Ниже подчёркнуты вставки и искажения переводчика, для наглядности дан буквальный перевод: 




> Не используй данного тебе Богом тела для убийства Божьих созданий — ни людей, ни зверей, ни каких-либо других существ («Яджур Веда», 12.32).


И 12.32, и соседние стихи обращены к Агни: pred ange jyotiSmAn yAhi zivebhir arcibhiS tvam 
bRhadbhir bhAnubhir bhAsan mA hiMsIs tanvA prajАH 
Вперёд, о Агни светоносный, ты выступай благими полыханиями. 
Великими лучами светящий, не вреди [своим] телом потомкам.

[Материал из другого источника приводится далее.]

/-! ### Core -/

@[simp] theorem State.setCore_cycle (s : State) (p : Place) (x : Core) : (s.setCore p x).cycle = s.cycle := rfl
@[simp] theorem State.setCore_cur (s : State) (p : Place) (x : Core) : (s.setCore p x).cur = s.cur := rfl
@[simp] theorem State.setCore_agenda (s : State) (p : Place) (x : Core) : (s.setCore p x).agenda = s.agenda := rfl
@[simp] theorem State.setCore_focus (s : State) (p : Place) (x : Core) : (s.setCore p x).focus = s.focus := rfl
@[simp] theorem State.setCore_seq (s : State) (p : Place) (x : Core) : (s.setCore p x).seq = s.seq := rfl
@[simp] theorem State.setCore_fresh (s : State) (p : Place) (x : Core) : (s.setCore p x).fresh = s.fresh := rfl
@[simp] theorem State.setCore_ctxs (s : State) (p : Place) (x : Core) : (s.setCore p x).ctxs = s.ctxs := rfl
@[simp] theorem State.setCore_clusters (s : State) (p : Place) (x : Core) : (s.setCore p x).clusters = s.clusters := rfl
@[simp] theorem State.setCore_dies (s : State) (p : Place) (x : Core) : (s.setCore p x).dies = s.dies := rfl
@[simp] theorem State.setCore_pkgs (s : State) (p : Place) (x : Core) : (s.setCore p x).pkgs = s.pkgs := rfl
@[simp] theorem State.setCore_parts (s : State) (p : Place) (x : Core) : (s.setCore p x).parts = s.parts := rfl
@[simp] theorem State.setCore_mem (s : State) (p : Place) (x : Core) : (s.setCore p x).mem = s.mem := rfl
@[simp] theorem State.setCore_full (s : State) (p : Place) (x : Core) : (s.setCore p x).full = s.full := rfl
@[simp] theorem State.setCore_tags (s : State) (p : Place) (x : Core) : (s.setCore p x).tags = s.tags := rfl
@[simp] theorem State.setCore_poison (s : State) (p : Place) (x : Core) : (s.setCore p x).poison = s.poison := rfl
@[simp] theorem State.setCore_freed (s : State) (p : Place) (x : Core) : (s.setCore p x).freed = s.freed := rfl
@[simp] theorem State.setCore_imageMarks (s : State) (p : Place) (x : Core) : (s.setCore p x).imageMarks = s.imageMarks := rfl
@[simp] theorem State.setCore_flying (s : State) (p : Place) (x : Core) : (s.setCore p x).flying = s.flying := rfl
@[simp] theorem State.setCore_gangs (s : State) (p : Place) (x : Core) : (s.setCore p x).gangs = s.gangs := rfl
@[simp] theorem State.setCore_ctx (s : State) (p : Place) (x : Core) (u : CtxId) : (s.setCore p x).ctx u = s.ctx u := rfl
@[simp] theorem State.setCore_cluster (s : State) (p : Place) (x : Core) (u : ClusterId) : (s.setCore p x).cluster u = s.cluster u := rfl
@[simp] theorem State.setCore_die (s : State) (p : Place) (x : Core) (u : DieId) : (s.setCore p x).die u = s.die u := rfl
@[simp] theorem State.setCore_pkg (s : State) (p : Place) (x : Core) (u : PkgId) : (s.setCore p x).pkg u = s.pkg u := rfl
@[simp] theorem State.setCore_part (s : State) (p : Place) (x : Core) (u : PartId) : (s.setCore p x).part u = s.part u := rfl
@[simp] theorem State.modCore_cycle (s : State) (p : Place) (f : Core → Core) : (s.modCore p f).cycle = s.cycle := rfl
@[simp] theorem State.modCore_cur (s : State) (p : Place) (f : Core → Core) : (s.modCore p f).cur = s.cur := rfl
@[simp] theorem State.modCore_agenda (s : State) (p : Place) (f : Core → Core) : (s.modCore p f).agenda = s.agenda := rfl
@[simp] theorem State.modCore_focus (s : State) (p : Place) (f : Core → Core) : (s.modCore p f).focus = s.focus := rfl
@[simp] theorem State.modCore_seq (s : State) (p : Place) (f : Core → Core) : (s.modCore p f).seq = s.seq := rfl
@[simp] theorem State.modCore_fresh (s : State) (p : Place) (f : Core → Core) : (s.modCore p f).fresh = s.fresh := rfl
@[simp] theorem State.modCore_ctxs (s : State) (p : Place) (f : Core → Core) : (s.modCore p f).ctxs = s.ctxs := rfl
@[simp] theorem State.modCore_clusters (s : State) (p : Place) (f : Core → Core) : (s.modCore p f).clusters = s.clusters := rfl
@[simp] theorem State.modCore_dies (s : State) (p : Place) (f : Core → Core) : (s.modCore p f).dies = s.dies := rfl
@[simp] theorem State.modCore_pkgs (s : State) (p : Place) (f : Core → Core) : (s.modCore p f).pkgs = s.pkgs := rfl
@[simp] theorem State.modCore_parts (s : State) (p : Place) (f : Core → Core) : (s.modCore p f).parts = s.parts := rfl
@[simp] theorem State.modCore_mem (s : State) (p : Place) (f : Core → Core) : (s.modCore p f).mem = s.mem := rfl
@[simp] theorem State.modCore_full (s : State) (p : Place) (f : Core → Core) : (s.modCore p f).full = s.full := rfl
@[simp] theorem State.modCore_tags (s : State) (p : Place) (f : Core → Core) : (s.modCore p f).tags = s.tags := rfl
@[simp] theorem State.modCore_poison (s : State) (p : Place) (f : Core → Core) : (s.modCore p f).poison = s.poison := rfl
@[simp] theorem State.modCore_freed (s : State) (p : Place) (f : Core → Core) : (s.modCore p f).freed = s.freed := rfl
@[simp] theorem State.modCore_imageMarks (s : State) (p : Place) (f : Core → Core) : (s.modCore p f).imageMarks = s.imageMarks := rfl
@[simp] theorem State.modCore_flying (s : State) (p : Place) (f : Core → Core) : (s.modCore p f).flying = s.flying := rfl
@[simp] theorem State.modCore_gangs (s : State) (p : Place) (f : Core → Core) : (s.modCore p f).gangs = s.gangs := rfl
@[simp] theorem State.modCore_ctx (s : State) (p : Place) (f : Core → Core) (u : CtxId) : (s.modCore p f).ctx u = s.ctx u := rfl
@[simp] theorem State.modCore_cluster (s : State) (p : Place) (f : Core → Core) (u : ClusterId) : (s.modCore p f).cluster u = s.cluster u := rfl
@[simp] theorem State.modCore_die (s : State) (p : Place) (f : Core → Core) (u : DieId) : (s.modCore p f).die u = s.die u := rfl
@[simp] theorem State.modCore_pkg (s : State) (p : Place) (f : Core → Core) (u : PkgId) : (s.modCore p f).pkg u = s.pkg u := rfl
@[simp] theorem State.modCore_part (s : State) (p : Place) (f : Core → Core) (u : PartId) : (s.modCore p f).part u = s.part u := rfl
@[simp] theorem State.setCore_same (s : State) (p : Place) (x : Core) : (s.setCore p x).core p = x := SMap.look_put_same ..
theorem State.setCore_ne (s : State) {p u : Place} (x : Core) (h : u ≠ p) : (s.setCore p x).core u = s.core u := SMap.look_put_ne _ _ _ h
theorem State.setCore_core (s : State) (p u : Place) (x : Core) : (s.setCore p x).core u = if u = p then x else s.core u := SMap.look_put ..
@[simp] theorem State.modCore_same (s : State) (p : Place) (f : Core → Core) : (s.modCore p f).core p = f (s.core p) := SMap.look_put_same ..
theorem State.modCore_ne (s : State) {p u : Place} (f : Core → Core) (h : u ≠ p) : (s.modCore p f).core u = s.core u := SMap.look_put_ne _ _ _ h
theorem State.modCore_core (s : State) (p u : Place) (f : Core → Core) : (s.modCore p f).core u = if u = p then f (s.core p) else s.core u := SMap.look_put ..

/-! ### Cluster -/

@[simp] theorem State.setCluster_cycle (s : State) (k : ClusterId) (x : Cluster) : (s.setCluster k x).cycle = s.cycle := rfl
@[simp] theorem State.setCluster_cur (s : State) (k : ClusterId) (x : Cluster) : (s.setCluster k x).cur = s.cur := rfl
@[simp] theorem State.setCluster_agenda (s : State) (k : ClusterId) (x : Cluster) : (s.setCluster k x).agenda = s.agenda := rfl
@[simp] theorem State.setCluster_focus (s : State) (k : ClusterId) (x : Cluster) : (s.setCluster k x).focus = s.focus := rfl
@[simp] theorem State.setCluster_seq (s : State) (k : ClusterId) (x : Cluster) : (s.setCluster k x).seq = s.seq := rfl
@[simp] theorem State.setCluster_fresh (s : State) (k : ClusterId) (x : Cluster) : (s.setCluster k x).fresh = s.fresh := rfl
@[simp] theorem State.setCluster_ctxs (s : State) (k : ClusterId) (x : Cluster) : (s.setCluster k x).ctxs = s.ctxs := rfl
@[simp] theorem State.setCluster_cores (s : State) (k : ClusterId) (x : Cluster) : (s.setCluster k x).cores = s.cores := rfl
@[simp] theorem State.setCluster_dies (s : State) (k : ClusterId) (x : Cluster) : (s.setCluster k x).dies = s.dies := rfl
@[simp] theorem State.setCluster_pkgs (s : State) (k : ClusterId) (x : Cluster) : (s.setCluster k x).pkgs = s.pkgs := rfl
@[simp] theorem State.setCluster_parts (s : State) (k : ClusterId) (x : Cluster) : (s.setCluster k x).parts = s.parts := rfl
@[simp] theorem State.setCluster_mem (s : State) (k : ClusterId) (x : Cluster) : (s.setCluster k x).mem = s.mem := rfl
@[simp] theorem State.setCluster_full (s : State) (k : ClusterId) (x : Cluster) : (s.setCluster k x).full = s.full := rfl
@[simp] theorem State.setCluster_tags (s : State) (k : ClusterId) (x : Cluster) : (s.setCluster k x).tags = s.tags := rfl
@[simp] theorem State.setCluster_poison (s : State) (k : ClusterId) (x : Cluster) : (s.setCluster k x).poison = s.poison := rfl
@[simp] theorem State.setCluster_freed (s : State) (k : ClusterId) (x : Cluster) : (s.setCluster k x).freed = s.freed := rfl
@[simp] theorem State.setCluster_imageMarks (s : State) (k : ClusterId) (x : Cluster) : (s.setCluster k x).imageMarks = s.imageMarks := rfl
@[simp] theorem State.setCluster_flying (s : State) (k : ClusterId) (x : Cluster) : (s.setCluster k x).flying = s.flying := rfl
@[simp] theorem State.setCluster_gangs (s : State) (k : ClusterId) (x : Cluster) : (s.setCluster k x).gangs = s.gangs := rfl
@[simp] theorem State.setCluster_ctx (s : State) (k : ClusterId) (x : Cluster) (u : CtxId) : (s.setCluster k x).ctx u = s.ctx u := rfl
@[simp] theorem State.setCluster_core (s : State) (k : ClusterId) (x : Cluster) (u : Place) : (s.setCluster k x).core u = s.core u := rfl
@[simp] theorem State.setCluster_die (s : State) (k : ClusterId) (x : Cluster) (u : DieId) : (s.setCluster k x).die u = s.die u := rfl
@[simp] theorem State.setCluster_pkg (s : State) (k : ClusterId) (x : Cluster) (u : PkgId) : (s.setCluster k x).pkg u = s.pkg u := rfl
@[simp] theorem State.setCluster_part (s : State) (k : ClusterId) (x : Cluster) (u : PartId) : (s.setCluster k x).part u = s.part u := rfl
@[simp] theorem State.modCluster_cycle (s : State) (k : ClusterId) (f : Cluster → Cluster) : (s.modCluster k f).cycle = s.cycle := rfl
@[simp] theorem State.modCluster_cur (s : State) (k : ClusterId) (f : Cluster → Cluster) : (s.modCluster k f).cur = s.cur := rfl
@[simp] theorem State.modCluster_agenda (s : State) (k : ClusterId) (f : Cluster → Cluster) : (s.modCluster k f).agenda = s.agenda := rfl
@[simp] theorem State.modCluster_focus (s : State) (k : ClusterId) (f : Cluster → Cluster) : (s.modCluster k f).focus = s.focus := rfl
@[simp] theorem State.modCluster_seq (s : State) (k : ClusterId) (f : Cluster → Cluster) : (s.modCluster k f).seq = s.seq := rfl
@[simp] theorem State.modCluster_fresh (s : State) (k : ClusterId) (f : Cluster → Cluster) : (s.modCluster k f).fresh = s.fresh := rfl
@[simp] theorem State.modCluster_ctxs (s : State) (k : ClusterId) (f : Cluster → Cluster) : (s.modCluster k f).ctxs = s.ctxs := rfl
@[simp] theorem State.modCluster_cores (s : State) (k : ClusterId) (f : Cluster → Cluster) : (s.modCluster k f).cores = s.cores := rfl
@[simp] theorem State.modCluster_dies (s : State) (k : ClusterId) (f : Cluster → Cluster) : (s.modCluster k f).dies = s.dies := rfl
@[simp] theorem State.modCluster_pkgs (s : State) (k : ClusterId) (f : Cluster → Cluster) : (s.modCluster k f).pkgs = s.pkgs := rfl
@[simp] theorem State.modCluster_parts (s : State) (k : ClusterId) (f : Cluster → Cluster) : (s.modCluster k f).parts = s.parts := rfl
@[simp] theorem State.modCluster_mem (s : State) (k : ClusterId) (f : Cluster → Cluster) : (s.modCluster k f).mem = s.mem := rfl
@[simp] theorem State.modCluster_full (s : State) (k : ClusterId) (f : Cluster → Cluster) : (s.modCluster k f).full = s.full := rfl
@[simp] theorem State.modCluster_tags (s : State) (k : ClusterId) (f : Cluster → Cluster) : (s.modCluster k f).tags = s.tags := rfl
@[simp] theorem State.modCluster_poison (s : State) (k : ClusterId) (f : Cluster → Cluster) : (s.modCluster k f).poison = s.poison := rfl
@[simp] theorem State.modCluster_freed (s : State) (k : ClusterId) (f : Cluster → Cluster) : (s.modCluster k f).freed = s.freed := rfl
@[simp] theorem State.modCluster_imageMarks (s : State) (k : ClusterId) (f : Cluster → Cluster) : (s.modCluster k f).imageMarks = s.imageMarks := rfl
@[simp] theorem State.modCluster_flying (s : State) (k : ClusterId) (f : Cluster → Cluster) : (s.modCluster k f).flying = s.flying := rfl
@[simp] theorem State.modCluster_gangs (s : State) (k : ClusterId) (f : Cluster → Cluster) : (s.modCluster k f).gangs = s.gangs := rfl
@[simp] theorem State.modCluster_ctx (s : State) (k : ClusterId) (f : Cluster → Cluster) (u : CtxId) : (s.modCluster k f).ctx u = s.ctx u := rfl
@[simp] theorem State.modCluster_core (s : State) (k : ClusterId) (f : Cluster → Cluster) (u : Place) : (s.modCluster k f).core u = s.core u := rfl
@[simp] theorem State.modCluster_die (s : State) (k : ClusterId) (f : Cluster → Cluster) (u : DieId) : (s.modCluster k f).die u = s.die u := rfl
@[simp] theorem State.modCluster_pkg (s : State) (k : ClusterId) (f : Cluster → Cluster) (u : PkgId) : (s.modCluster k f).pkg u = s.pkg u := rfl
@[simp] theorem State.modCluster_part (s : State) (k : ClusterId) (f : Cluster → Cluster) (u : PartId) : (s.modCluster k f).part u = s.part u := rfl
@[simp] theorem State.setCluster_same (s : State) (k : ClusterId) (x : Cluster) : (s.setCluster k x).cluster k = x := SMap.look_put_same ..
theorem State.setCluster_ne (s : State) {k u : ClusterId} (x : Cluster) (h : u ≠ k) : (s.setCluster k x).cluster u = s.cluster u := SMap.look_put_ne _ _ _ h
theorem State.setCluster_cluster (s : State) (k u : ClusterId) (x : Cluster) : (s.setCluster k x).cluster u = if u = k then x else s.cluster u := SMap.look_put ..
@[simp] theorem State.modCluster_same (s : State) (k : ClusterId) (f : Cluster → Cluster) : (s.modCluster k f).cluster k = f (s.cluster k) := SMap.look_put_same ..
theorem State.modCluster_ne (s : State) {k u : ClusterId} (f : Cluster → Cluster) (h : u ≠ k) : (s.modCluster k f).cluster u = s.cluster u := SMap.look_put_ne _ _ _ h
theorem State.modCluster_cluster (s : State) (k u : ClusterId) (f : Cluster → Cluster) : (s.modCluster k f).cluster u = if u = k then f (s.cluster k) else s.cluster u := SMap.look_put ..
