-- ==== Sys2Proof/Laws/Head.lean ====
section
/-! SUPPORT. Laws of issuing a head: what retiring it leaves, and what a head comes to once its checks pass. -/

namespace Sys2Proof.Machine

/-! ## What retiring leaves of a context -/

/-- A context without what retiring a head may change. -/
def Context.still (x : Context) : Context :=
  { x with
    pc := 0, dsn := 0, npc := none, lines := [], readyAt := 0, heldAt := none, wait := none, bpPass := false, stepDue := none
    sent := none, fwd := [], gangEnd := none, gangSlots := 0, csr := { x.csr with lpcnt := 0, dsig := 0, gang := 0 } }

theorem Context.still_kept {x y : Context} (h : x.still = y.still) : x.kept = y.kept := by
  have : ∀ z : Context, z.kept = z.still.kept := fun _ => rfl
  rw [this x, this y, h]
theorem Context.still_readReg {x y : Context} (h : x.still = y.still) (r : RegName) : x.readReg r = y.readReg r := by
  have : ∀ z : Context, z.readReg r = z.still.readReg r := fun z => by cases r <;> rfl
  rw [this x, this y, h]
theorem Context.still_pend {x y : Context} (h : x.still = y.still) : x.pend = y.pend := by
  have : ∀ z : Context, z.pend = z.still.pend := fun _ => rfl
  rw [this x, this y, h]
theorem Context.still_sw {x y : Context} (h : x.still = y.still) : x.csr.sw = y.csr.sw := by
  have : ∀ z : Context, z.csr.sw = z.still.csr.sw := fun _ => rfl
  rw [this x, this y, h]
theorem Context.still_busy {x y : Context} (h : x.still = y.still) : x.busy = y.busy := by
  have : ∀ z : Context, z.busy = z.still.busy := fun _ => rfl
  rw [this x, this y, h]
theorem Context.still_flush {x y : Context} (h : x.still = y.still) (r : RegName) : x.flush.readReg r = y.flush.readReg r := by
  rw [flush_readReg, flush_readReg, still_pend h, still_readReg h]
theorem Context.still_flush_sw {x y : Context} (h : x.still = y.still) : x.flush.csr.sw = y.flush.csr.sw := by
  rw [flush_csr, flush_csr, still_pend h, still_sw h]

@[simp] theorem Context.setGangBits_still (x : Context) (g : BitVec 2) : (x.setGangBits g).still = x.still := rfl
@[simp] theorem Context.endStream_still (x : Context) : x.endStream.still = x.still := by
  unfold endStream; split <;> rfl
@[simp] theorem Context.advance_still (x : Context) (n : Word) (o : Option (Option Word)) (f : Flow) :
    (x.advance n o f).still = x.still := by
  have go : ∀ y : Context, (match y.dsn with
      | 0 => { y with pc := n } | 1 => { y with pc := n, dsn := 2 }
      | _ => match y.npc with | some p => y.jump p | none => { y with pc := n, dsn := 0 } : Context).still = y.still := by
    intro y; split
    · rfl
    · rfl
    · split <;> rfl
  cases o with
  | some _ => rfl
  | none =>
    cases f with
    | goto _ => rfl
    | stay => rfl
    | ends _ => rfl
    | seq => exact go x
    | noLoop => exact go x
    | transfer _ => exact go x
@[simp] theorem Context.afterForwarded_still (x : Context) (o : Option Word) : (x.afterForwarded o).still = x.still := by
  unfold afterForwarded
  split
  · rfl
  · dsimp only
    split
    · rfl
    · split
      · rfl
      · rw [endStream_still]; rfl
@[simp] theorem Context.retired_still (x : Context) (i : Instr) (x0 : Context) (cur : Issue) (now : Nat) (f : Flow) :
    (x.retired i x0 cur now f).still = x.still := by
  unfold retired
  dsimp only
  have key : ∀ (y : Context) (a b : Word) (n : Nat) (d : BitVec 16) (v : Option Stepped) (w : Option Word), y.still = x.still →
      ({ y with csr := { y.csr with lpcnt := a, dsig := d }, readyAt := n, heldAt := none, wait := none, bpPass := false
                stepDue := v, sent := w } : Context).still = x.still := fun y _ _ _ _ _ _ h => h ▸ rfl
  split
  · rw [afterForwarded_still]; exact key _ _ 0 _ _ _ _ (advance_still ..)
  · exact key _ _ 0 _ _ _ _ (advance_still ..)

/-! ## What retiring leaves of the machine -/

/-- Nothing but the contexts' places, the streams of followers and the cores' marks differs. -/
structure Still (s t : State) : Prop where
  ctx : ∀ c, (t.ctx c).still = (s.ctx c).still
  core : ∀ p, { t.core p with lastIssued := 0, issuedAt := none } = { s.core p with lastIssued := 0, issuedAt := none }
  cluster : ∀ k, t.cluster k = s.cluster k
  dies : t.dies = s.dies
  pkgs : t.pkgs = s.pkgs
  parts : t.parts = s.parts
  mem : t.mem = s.mem
  full : t.full = s.full
  tags : t.tags = s.tags
  poison : t.poison = s.poison
  freed : t.freed = s.freed
  imageMarks : t.imageMarks = s.imageMarks
  flying : t.flying = s.flying
  gangs : t.gangs = s.gangs
  cycle : t.cycle = s.cycle
  fresh : t.fresh = s.fresh
  cur : t.cur = s.cur

theorem Still.refl (s : State) : Still s s := by constructor <;> intros <;> rfl
theorem Still.trans {s t u : State} (h : Still s t) (g : Still t u) : Still s u :=
  ⟨fun c => (g.ctx c).trans (h.ctx c), fun p => (g.core p).trans (h.core p), fun k => (g.cluster k).trans (h.cluster k),
    g.dies.trans h.dies, g.pkgs.trans h.pkgs, g.parts.trans h.parts, g.mem.trans h.mem, g.full.trans h.full,
    g.tags.trans h.tags, g.poison.trans h.poison, g.freed.trans h.freed, g.imageMarks.trans h.imageMarks, g.flying.trans h.flying,
    g.gangs.trans h.gangs, g.cycle.trans h.cycle, g.fresh.trans h.fresh, g.cur.trans h.cur⟩

theorem Still.modCtx (s : State) (c : CtxId) (f : Context → Context) (h : (f (s.ctx c)).still = (s.ctx c).still) :
    Still s (s.modCtx c f) := by
  refine { Still.refl s with ctx := fun u => ?_ }
  rw [State.modCtx_ctx]; split
  · subst u; exact h
  · rfl

theorem Still.fold {α : Type} (l : List α) (f : State → α → State) (h : ∀ t a, Still t (f t a)) (s : State) : Still s (l.foldl f s) := by
  induction l generalizing s with
  | nil => exact Still.refl s
  | cons a t ih => exact (h s a).trans (ih _)

theorem Still.forward (s : State) (i : Instr) (led : Bool) (out : Option Word) : Still s (s.forward i led out) := by
  unfold State.forward
  split
  · exact Still.refl s
  · split
    · exact Still.refl s
    · refine Still.fold _ _ (fun t m => ?_) s
      split
      · exact Still.refl t
      · refine Still.modCtx _ _ _ ?_
        split <;> rfl

/-- A head that neither ends its task nor has set its place itself. -/
def Flow.plain : Flow → Bool
  | .ends _ | .stay => false
  | _ => true

/-- Retiring a head. -/
theorem Still.retire (s : State) (i : Instr) (x0 : Context) (f : Flow) (hf : f.plain = true) : Still s (s.retire i x0 f) := by
  unfold State.retire
  dsimp only
  have h1 : Still s (s.modCore (coreOf s.cur.ctx) fun k => { k with lastIssued := ctxNo s.cur.ctx, issuedAt := some (s.nowCtx s.cur.ctx) }) := by
    refine { Still.refl s with core := fun p => ?_ }
    rw [State.modCore_core]; split
    · subst p; rfl
    · rfl
  have h2 : Still s (if f = .stay ∨ x0.sent = some s.cur.ptr then
      s.modCore (coreOf s.cur.ctx) fun k => { k with lastIssued := ctxNo s.cur.ctx, issuedAt := some (s.nowCtx s.cur.ctx) }
      else (s.modCore (coreOf s.cur.ctx) fun k => { k with lastIssued := ctxNo s.cur.ctx, issuedAt := some (s.nowCtx s.cur.ctx) }).forward i
        (x0.csr.gang == 1) ((transferOf x0 s.cur.ptr f).getD none)) := by
    split
    · exact h1
    · exact h1.trans (Still.forward ..)
  cases f with
  | ends _ => simp [Flow.plain] at hf
  | stay => simp [Flow.plain] at hf
  | seq => exact h2.trans (Still.modCtx _ _ _ (Context.retired_still ..))
  | noLoop => exact h2.trans (Still.modCtx _ _ _ (Context.retired_still ..))
  | transfer _ => exact h2.trans (Still.modCtx _ _ _ (Context.retired_still ..))
  | goto _ => exact h2.trans (Still.modCtx _ _ _ (Context.retired_still ..))

/-! ## A head whose checks pass -/

/-- The effect of a head that may issue: the meaning retires. -/
theorem head_done {i : Instr} {n : Need} {early limit : State → Option Cause} {eff : State → Eff} {s s1 : State} {f : Flow}
    (h : s.Ready n) (he : early s = none) (hl : limit s = none) (hf : eff s = .done s1 f) :
    head i n early limit eff s = .next (s1.retire i s.here f) := by
  simp [head, h.whole, h.unlocked, h.slot, h.stall, h.consts, he, hl, hf]

/-- A trap of the head's own effect. -/
theorem head_trap {i : Instr} {n : Need} {early limit : State → Option Cause} {eff : State → Eff} {s : State} {t : Trap}
    (h : s.Ready n) (he : early s = none) (hl : limit s = none) (hf : eff s = .trap t) :
    head i n early limit eff s = .next (s.raiseTrap s.cur.ctx t) := by
  simp [head, h.whole, h.unlocked, h.slot, h.stall, h.consts, he, hl, hf]

/-- A trap after the head (R202). -/
theorem head_after {i : Instr} {n : Need} {early limit : State → Option Cause} {eff : State → Eff} {s s1 : State} {t : Trap}
    (h : s.Ready n) (he : early s = none) (hl : limit s = none) (hf : eff s = .after s1 t) :
    head i n early limit eff s = .next ((s1.retire i s.here .seq).takeTrap s.cur.ctx t) := by
  simp [head, h.whole, h.unlocked, h.slot, h.stall, h.consts, he, hl, hf]

/-- A waiting head whose condition does not hold parks (R220). -/
theorem head_wait {i : Instr} {n : Need} {early limit : State → Option Cause} {eff : State → Eff} {s s1 : State}
    (h : s.Ready n) (he : early s = none) (hl : limit s = none) (hf : eff s = .wait s1) :
    head i n early limit eff s = .next (s1.park i) := by
  simp [head, h.whole, h.unlocked, h.slot, h.stall, h.consts, he, hl, hf]

end Sys2Proof.Machine
end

> Лишь те благородные души, что усердны в медитации и других науках йоги, что оберегают всех животных и заботятся обо всех существах, лишь они ответственно относятся к духовному совершенствованию («Атхарва Веда», 19.48.5).


Гимн 19.48 обращен не к "благородным душам", а к Ночи. Похоже, переводчик увидел знакомое слово "атма" и решил добавить всё, что у него с этим ассоциируется, а слово "ночь" убрать. ye rAtrim anutiSThanti ye ca bhUteSu jAgrati
pazUn ye sarvAn rakSanti te na Atmasu jAgratu te naH pazuSu jAgratu 
Те, что всю ночь стоят, что за существами бдят
Что скот весь защищают, те за нами самими пусть бдят, за нашим скотом пусть бдят.




> "Тому, кто вкушает плоти человека, лошади или другого животного и, убивая коров, лишает людей молока, о царь, если такого демона нельзя образумить другими мерами, ты должен, не дрогнув, отрубить  ему голову" («Риг Веда», 10.87.16).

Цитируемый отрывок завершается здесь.